No entanto, não podemos resignar-nos à tortura. Claro, nenhum país pode dar lições à Rússia se forem considerados os tantos episódios recentes que mancharam as nossas democracias - desde as famigeradas sevícias no centro de detenção estadunidense de Abu Ghraib, no Iraque, aos menos sistemáticos e graves, mas igualmente degradantes fatos da escola Diaz durante o G8 de Gênova. Mesmo assim, naqueles casos um degrau na escada da desumanidade permaneceu intocado: tinha-se vergonha da tortura, tentava-se escondê-la, na certeza de que fosse inaceitável e condenada pela opinião pública. As forças da ordem de Moscou, e do regime como um todo, não temem o julgamento e decidiram dar a maior publicidade possível à falta de respeito pelos direitos invioláveis dos prisioneiros. Não apenas nas consequências, mas também no ato em si - com o insuportável vídeo da orelha sendo cortada e colocada na boca de um dos prisioneiros. A tortura como reação "legítima" ao inimigo - o miliciano, o soldado ou o civil, pouco importa (como aconteceu em Bucha, deve-se lembrar, nas primeiras semanas da invasão).
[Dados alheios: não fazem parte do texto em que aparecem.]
-- ==== Sys2Proof/Machine/YieldBook.lean ====
section
/-! DEFINITION. The Yield Book (14): records and their bytes (R595 to R600), time-base entries (R601), counting (R604, R605), persists and
their images (R606 to R609), and the rebuilding of the book at replay (R610, R611). -/

namespace Sys2Proof.Machine

/-! ## Records -/

/-- A time stamp (R600). -/
def Stamp.bytes (t : Stamp) : List Byte := le 5 t.sec ++ zeros 3 ++ le 4 t.cyc

/-- First and last code of each run of codes that the chapters' event tables name (R602). -/
def ybkRuns : List (Nat × Nat) :=
  [(0x0110, 0x0112), (0x0120, 0x0120), (0x0130, 0x0132), (0x0140, 0x0141), (0x0150, 0x0151), (0x0200, 0x0204), (0x0210, 0x0213),
   (0x0300, 0x0308), (0x0310, 0x0311), (0x0400, 0x0408), (0x0500, 0x050E), (0x0600, 0x0609), (0x0610, 0x0613), (0x0700, 0x0710),
   (0x0800, 0x0807), (0x0900, 0x090C), (0x0A00, 0x0A0B), (0x0B00, 0x0B0B), (0x0C00, 0x0C0A), (0x0D00, 0x0D0B), (0x0E00, 0x0E05)]

/-- Every code of the running image, ascending. -/
def ybkCodes : List Nat := ybkRuns.flatMap fun r => (List.range (r.2 + 1 - r.1)).map (fun i => r.1 + i)

/-- Largest total count (R596). -/
def totalMax : Nat := 2 ^ 48 - 1

/-- The flags byte of a record (R597); `startup` is bit 1, `counting` shows bit 4. -/
def Rec.flags (r : Rec) (startup counting : Bool) : Nat :=
  b2n r.valid + 2 * b2n startup + 4 * b2n (r.total == totalMax) + 8 * b2n r.incomplete + 16 * b2n (counting && r.pending)

/-- The 256 bytes of a record (R596). -/
def Rec.bytes (r : Rec) (code : Nat) (startup counting : Bool) : List Byte :=
  let b := le 2 code ++ le 1 (r.flags startup counting) ++ le 1 (Config.binShift code) ++ le 2 r.interval ++ zeros 2 ++ le 8 r.total ++
    le 4 r.suppressed ++ le 4 r.persists ++ r.first.bytes ++ r.latest.bytes ++
    (List.range 16).flatMap (fun i => le 4 (r.bins.getD i 0)) ++ le 8 r.min ++ r.minAt.bytes ++ zeros 4 ++ le 8 r.max ++
    r.maxAt.bytes ++ zeros 4 ++ le 8 r.lastMag ++ le 8 r.lastGrid ++ le 4 r.session ++ zeros 68 ++ le 4 r.gen
  b ++ le 4 (crc32c b)

/-- Apply an occurrence to a record in one step (R598, R599, R605). -/
def Rec.count (t : Stamp) (grid bin mag : Nat) (r : Rec) : Rec :=
  { r with valid := true, total := Nat.min totalMax (r.total + 1), bins := r.bins.modify bin (fun n => sat 32 (n + 1)),
           first := if r.valid then r.first else t, latest := t,
           min := if r.valid ∧ r.min ≤ mag then r.min else mag, minAt := if r.valid ∧ r.min ≤ mag then r.minAt else t,
           max := if r.valid ∧ mag ≤ r.max then r.max else mag, maxAt := if r.valid ∧ mag ≤ r.max then r.maxAt else t,
           lastMag := mag, lastGrid := grid }

/-! ## Safe storage -/

/-- Yield Book entries of the boot-flash area lie in sectors 3 to 7, 128 to a sector (R609). -/
def bootSector (seq : Nat) : Nat := 3 + seq / 128 % 5

/-- The 512 bytes of an entry (R609); a time-base entry has code 0 and no record. -/
def BootImage.bytes (b : BootImage) : List Byte :=
  let e := (if b.code = 0 then zeros 256 else b.image.bytes b.code b.startup false) ++ le 8 b.sec ++ le 4 b.cyc ++ le 4 b.session ++ le 4 b.seq
  e ++ le 4 (crc32c e) ++ List.replicate 220 0xFF ++ (if b.merged then zeros 4 else List.replicate 4 0xFF) ++ List.replicate 4 0xFF ++ le 4 0x4D564259

/-- Write an entry of the boot-flash area, a time-base entry where no image is given: a sector is erased before its first entry, and its old entries are gone (R609). -/
def Mach.bootEntry (e : Option (Nat × Rec × Bool)) (m : Mach) : Mach :=
  let seq := m.ybk.bootEntries
  let m := if seq % 128 = 0 then
      (m.onYbk fun y => { y with bootImages := y.bootImages.filter fun b => decide (seq < b.seq + 513) }).record 0x0E04 (bootSector seq) 0
    else m
  m.onYbk fun y =>
    { y with bootEntries := seq + 1,
             bootImages := y.bootImages ++
               (let x := e.getD (0, Rec.init, false)
                [{ sec := m.lifeSec, cyc := m.lifeCyc, seq := seq, code := x.1, image := x.2.1, session := m.boot.session, startup := x.2.2,
                   merged := false }]) }

/-- A time-base entry (R601). -/
def Mach.timeBase (m : Mach) : Mach :=
  (m.bootEntry none).onClk fun k =>
    { k with entrySec := m.lifeSec, entryCyc := m.lifeCyc, entryValid := true, lastEntryAt := m.clk.now }

/-- TIME_BASE_WRITE (R601 item 4): every 60 powered seconds. -/
def execTimeBaseWrite (at_ : Nat) (s : State) : Host.Outcome State Fault Refusal :=
  .next (s.on fun _ m =>
    let m := m.advance at_
    if m.awake && m.clk.basesLoaded && decide (m.clk.lastEntryAt + 60 * Config.edgesPerSec ≤ m.clk.now) then m.timeBase else m)

/-- Queue an image of a record for the mode in force (R606, R608, R609). -/
def Mach.queueImage (code : Nat) (r : Rec) (m : Mach) : Mach :=
  if m.ybk.mode = 0 then
    if m.fencedA 0 && m.fencedA 1 then m.bootEntry (some (code, r, false))
    else m.onYbk fun y =>
      { y with images := y.images ++ [(code, r)], imagesAt := if y.images.isEmpty then m.powMs else y.imagesAt }
  else m.bootEntry (some (code, r, m.ybk.mode != 2))

/-- The book that counts: the start-up book in start-up and recovery, otherwise the main one (R609). -/
def Mach.startBook (m : Mach) : Bool := m.ybk.mode == 1 || m.ybk.mode == 3
/-- The persist interval that feature 0xC4 gives a code (04 R224). -/
def Ybk.intervalOf (y : Ybk) (code : Nat) : Nat := if Tbl.get 0 code y.ivals = 0 then y.deflt else Tbl.get 0 code y.ivals
/-- The record of a code in the main book; one that nothing has touched has the interval of its code. -/
def Mach.mainRec (m : Mach) (code : Nat) : Rec :=
  let r := Tbl.get Rec.init code m.ybk.recs
  let i := m.ybk.intervalOf code
  if r = Rec.init then { r with interval := i, nextInterval := i } else r
def Mach.ybkRec (m : Mach) (code : Nat) : Rec := if m.startBook then Tbl.get Rec.init code m.ybk.start else m.mainRec code
def Mach.setRec (code : Nat) (r : Rec) (m : Mach) : Mach :=
  if m.startBook then m.onYbk fun y => { y with start := Tbl.put Rec.init code r y.start }
  else m.onYbk fun y => { y with recs := Tbl.put Rec.init code r y.recs }

/-- A persist of a record (R606); a changed interval is in force from then on (R607). -/
def Mach.persist (code : Nat) (m : Mach) : Mach :=
  let r := m.ybkRec code
  let r := { r with gen := r.gen + 1, persists := sat 32 (r.persists + 1), pending := false, lastPersist := some m.powMs,
                    interval := r.nextInterval }
  (m.setRec code r).queueImage code r

/-- The persist interval has run since the last persist; once per second in start-up and recovery (R606, R609). -/
def Mach.mayPersist (m : Mach) (code : Nat) : Bool :=
  match (m.ybkRec code).lastPersist with
  | none => true
  | some t => decide ((if m.startBook then 1 else (m.ybkRec code).interval) * 1000 ≤ m.powMs - t)

/-! ## Counting -/

/-- Count an occurrence under a code that has a slot, or in the start-up book (R605, R606). -/
def Mach.countCode (code mag : Nat) (m : Mach) : Mach :=
  let m := m.setRec code ((m.ybkRec code).count m.stampNow m.gridNs (ybkBin code mag) mag)
  if m.mayPersist code then m.persist code
  else m.setRec code { m.ybkRec code with suppressed := sat 32 ((m.ybkRec code).suppressed + 1), pending := true }

/-- Apply an occurrence; a code without a slot is counted under 0x0E00 (R603). -/
def Mach.applyOcc (o : Occ) (m : Mach) : Mach :=
  if m.startBook || m.ybk.slots.contains o.code then m.countCode o.code o.mag
  else if m.ybk.slots.contains 0x0E00 then m.countCode 0x0E00 o.code
  else m

/-- The occurrence that the hub applies next: of those posted on the earliest edge the hub's own, then acres in ascending order
(R604). -/
def Mach.nextOcc (m : Mach) : Option Occ :=
  match m.ybk.queue with
  | [] => none
  | h :: _ => (List.range 5).findSome? fun i => m.ybk.queue.find? (fun o => o.edge == h.edge && o.src == i)

/-- The counting record of a code is written to its slot in the hub region of DRAM, and so to ports 0 and 1 (R595). -/
def Mach.bookWrite (code : Nat) (m : Mach) : Mach :=
  match m.ybk.slots.idxOf? code with
  | none => m
  | some i =>
    let b := (m.mainRec code).bytes code false true
    (List.range 4).foldl (fun m k =>
      m.hubStore { mkDram (bookLine i k) 1 .metadata true (lineOf 0 ((b.drop (64 * k)).take 64)) .hub 0 with known := true } (bookLine i k)) m

/-- OCCURRENCE_APPLY (R604, R605): at most one per datapath edge; drops are recorded once the queue that dropped has room. -/
def execOccurrenceApply (at_ : Nat) (s : State) : Host.Outcome State Fault Refusal :=
  .next (s.on fun _ m =>
    let m := m.advance at_
    match m.nextOcc with
    | none => m
    | some o =>
      let m := m.advance (m.ybk.appliedAt + 1)
      let m := (m.onYbk fun y => { y with queue := y.queue.erase o, appliedAt := m.clk.now }).applyOcc o
      let m := if m.startBook then m else m.bookWrite o.code
      let n := Tbl.get 0 (o.src - 1) m.ybk.dropOwed
      if o.src ≠ 0 ∧ 0 < n then (m.onYbk fun y => { y with dropOwed := Tbl.put 0 (o.src - 1) 0 y.dropOwed }).record 0x0E01 n 0 else m)

/-- PERSIST_INTERVAL_END (R606). -/
def execPersistIntervalEnd (code at_ : Nat) (s : State) : Host.Outcome State Fault Refusal :=
  .next (s.on fun _ m =>
    let m := m.advance at_
    if (m.ybkRec code).pending && m.mayPersist code then m.persist code else m)

/-! ## The journal (R608) -/

/-- A unit whose dies all went out of service before they programmed it: it is in the journal where one copy is, and is gathered again otherwise. -/
def Mach.journalPrune (m : Mach) : Mach :=
  let left := m.ybk.copies.filter m.dieUp
  let unit := m.ybk.unit
  if m.ybk.copies.isEmpty || !left.isEmpty then m.onYbk fun y => { y with copies := left }
  else
    let safe := m.ybk.unitSafe
    let m := m.onYbk fun y => { y with unit := [], copies := [], unitSafe := false, images := if safe then y.images else unit ++ y.images }
    if safe then (m.journalUnit unit).compact else m

/-- JOURNAL_UNIT_PROGRAM (R608): 256 images, or 1 s after the first, go to the dies of acres 0 and 1 as headland programs, one unit after another. With acres 0
and 1 both fenced the images go to the boot flash. -/
def execJournalUnitProgram (at_ : Nat) (s : State) : Host.Outcome State Fault Refusal :=
  .next (s.on fun _ m =>
    let m := (m.advance at_).journalPrune
    if m.ybk.images.isEmpty || !m.ybk.copies.isEmpty || (decide (m.ybk.images.length < 256) && decide (m.powMs < m.ybk.imagesAt + 1000)) then m
    else
      let now := m.ybk.images.take 256
      let m := m.onYbk fun y => { y with images := y.images.drop 256, imagesAt := m.powMs }
      let dies := m.journalDies
      if dies.isEmpty then now.foldl (fun m e => m.bootEntry (some (e.1, e.2, false))) m
      else
        let block := journalBlock (m.ybk.unitsDone / m.journalBlockUnits)
        dies.foldl (fun m d => m.headWrite d block .program true) (m.onYbk fun y => { y with unit := now, copies := dies, unitSafe := false }))

/-- What an image of a record shows: neither when it was last persisted, nor the interval that comes next. -/
def Rec.image (r : Rec) : Rec := { r with pending := false, lastPersist := none, nextInterval := 0 }

/-- A dump writes an image of every record that differs from its last image programmed; each counts as a persist (R611). -/
def Mach.dumpBook (m : Mach) : Mach :=
  let stale := m.ybk.recs.filter fun e =>
    let inBoot := (m.ybk.bootImages.filter (fun b => b.code == e.1 && !b.startup)).any (fun b => b.image.image == e.2.image)
    decide ((Tbl.get Rec.init e.1 m.ybk.journal).image ≠ e.2.image) && !inBoot
  let m := stale.foldl (fun m e =>
    let r := { e.2 with gen := e.2.gen + 1, persists := sat 32 (e.2.persists + 1), pending := false, lastPersist := some m.powMs,
                        interval := e.2.nextInterval }
    m.onYbk fun y => { y with recs := Tbl.put Rec.init e.1 r y.recs, journal := Tbl.put Rec.init e.1 r y.journal,
                              journalOld := Tbl.put Rec.init e.1 (Tbl.get Rec.init e.1 y.journal) y.journalOld }) m
  m.onYbk fun y => { y with images := [] }

/-! ## Restoring the book (R603, R610) -/

/-- The first stamp is not later than the second. -/
def Stamp.le (x y : Stamp) : Bool := decide (x.cyc < y.cyc) || (decide (x.cyc = y.cyc) && decide (x.sec ≤ y.sec))

/-- Add a start-up record of a session into a record (R610 step 3). -/
def Rec.merge (a : Rec) (session : Nat) (r : Rec) : Rec :=
  let newer := !r.valid || r.latest.le a.latest
  if !a.valid then { r with session := Nat.max r.session session, incomplete := r.incomplete || a.incomplete }
  else
    { r with valid := true, total := Nat.min totalMax (r.total + a.total),
             bins := (List.range 16).map (fun i => sat 32 (r.bins.getD i 0 + a.bins.getD i 0)),
             first := if r.valid && r.first.le a.first then r.first else a.first,
             latest := if newer then a.latest else r.latest,
             min := if r.valid ∧ r.min ≤ a.min then r.min else a.min, minAt := if r.valid ∧ r.min ≤ a.min then r.minAt else a.minAt,
             max := if r.valid ∧ a.max ≤ r.max then r.max else a.max, maxAt := if r.valid ∧ a.max ≤ r.max then r.maxAt else a.maxAt,
             lastMag := if newer then a.lastMag else r.lastMag, lastGrid := if newer then a.lastGrid else r.lastGrid,
             suppressed := sat 32 (r.suppressed + a.suppressed), persists := sat 32 (r.persists + a.persists),
             incomplete := r.incomplete || a.incomplete, session := Nat.max r.session session }

/-- Insert into a list of codes in ascending order, once. -/
def insertCode (c : Nat) : List Nat → List Nat
  | [] => [c]
  | x :: t => if c < x then c :: x :: t else if c = x then x :: t else x :: insertCode c t

/-- Start-up entries that are not merged, the newest of each code and session (R610 step 2). -/
def Ybk.unmerged (y : Ybk) : List BootImage :=
  let l := y.bootImages.filter fun b => b.startup && !b.merged
  l.filter fun b => !l.any fun c => c.code == b.code && c.session == b.session && decide (b.seq < c.seq)

/-- Codes whose newest image fails its check while a good image of a lower generation is used (R611). -/
def Ybk.shortCodes (y : Ybk) (bad : List Nat) : List Nat :=
  bad.filter fun c =>
    let old := { y with journal := Tbl.put Rec.init c (Tbl.get Rec.init c y.journalOld) y.journal }
    decide ((old.newest c).gen < (Tbl.get Rec.init c y.journal).gen) && decide (0 < (old.newest c).gen)

/-- The journal without the images that fail their check. -/
def Ybk.dropBad (y : Ybk) (bad : List Nat) : Ybk :=
  { y with journal := bad.foldl (fun t c => Tbl.put Rec.init c (Tbl.get Rec.init c y.journalOld) t) y.journal }

/-- Rebuild the book and go to service mode (R603, R610); `bad` lists the codes whose newest journal image fails its check. -/
def Mach.rebuildBook (bad : List Nat) (m : Mach) : Mach :=
  let bad := dedup bad
  let short := m.ybk.shortCodes bad
  let m := m.onYbk fun y => y.dropBad bad
  let y := m.ybk
  let imaged := y.journal.map (fun e => e.1) ++ (y.bootImages.filter (fun b => !b.startup && b.code != 0)).map (fun b => b.code)
  let codes := (imaged.foldl (fun l c => insertCode c l) ybkCodes).take 4096
  let base := codes.foldl (fun (t : Tbl Rec) c =>
    let r := y.newest c
    Tbl.put Rec.init c { r with pending := false, lastPersist := none, incomplete := r.incomplete || short.contains c } t) []
  let adds := (y.unmerged.map (fun b => (b.code, b.session, b.image))) ++ y.start.map (fun e => (e.1, m.boot.session, e.2))
  let adds := adds.filter (fun e => codes.contains e.1 && decide ((Tbl.get Rec.init e.1 base).session < e.2.1))
  let recs := adds.foldl (fun (t : Tbl Rec) e => Tbl.upd Rec.init e.1 (fun r => e.2.2.merge e.2.1 r) t) base
  let m := m.onYbk fun y => { y with mode := 0, slots := codes, recs := recs, start := [] }
  let m := (dedup (adds.map (fun e => e.1))).foldl (fun m c => m.persist c) m
  let m := m.onYbk fun y => { y with bootImages := y.bootImages.map fun b => if b.startup then { b with merged := true } else b }
  (short.foldl (fun m c => m.record 0x0E03 c 0) m).record 0x0E05 adds.length 0

end Sys2Proof.Machine
end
Em Moscou, não existem garantias nem procedimentos justos para aqueles que se opõem ou discordam – de Ana Politkovskaja a Alexei Navalny - muito menos há limites para a fúria - mesmo antes do julgamento - sobre aqueles que cometeram crimes graves. A prática da tortura continua a questionar a nossa capacidade de evitar a vingança e reconhecer no outro um nosso semelhante, seja qual for seu percurso existencial. Aquela fraternidade que é tão difícil de vislumbrar em quem dispara em seu próximo sem qualquer escrúpulo, e que só pode surgir do pensamento de um Pai comum. Se nos resignarmos inermes à tortura que visa aniquilar a têmpera física e moral das vítimas, toda civilização estará perdida. E, nisso, Putin já está derrotado.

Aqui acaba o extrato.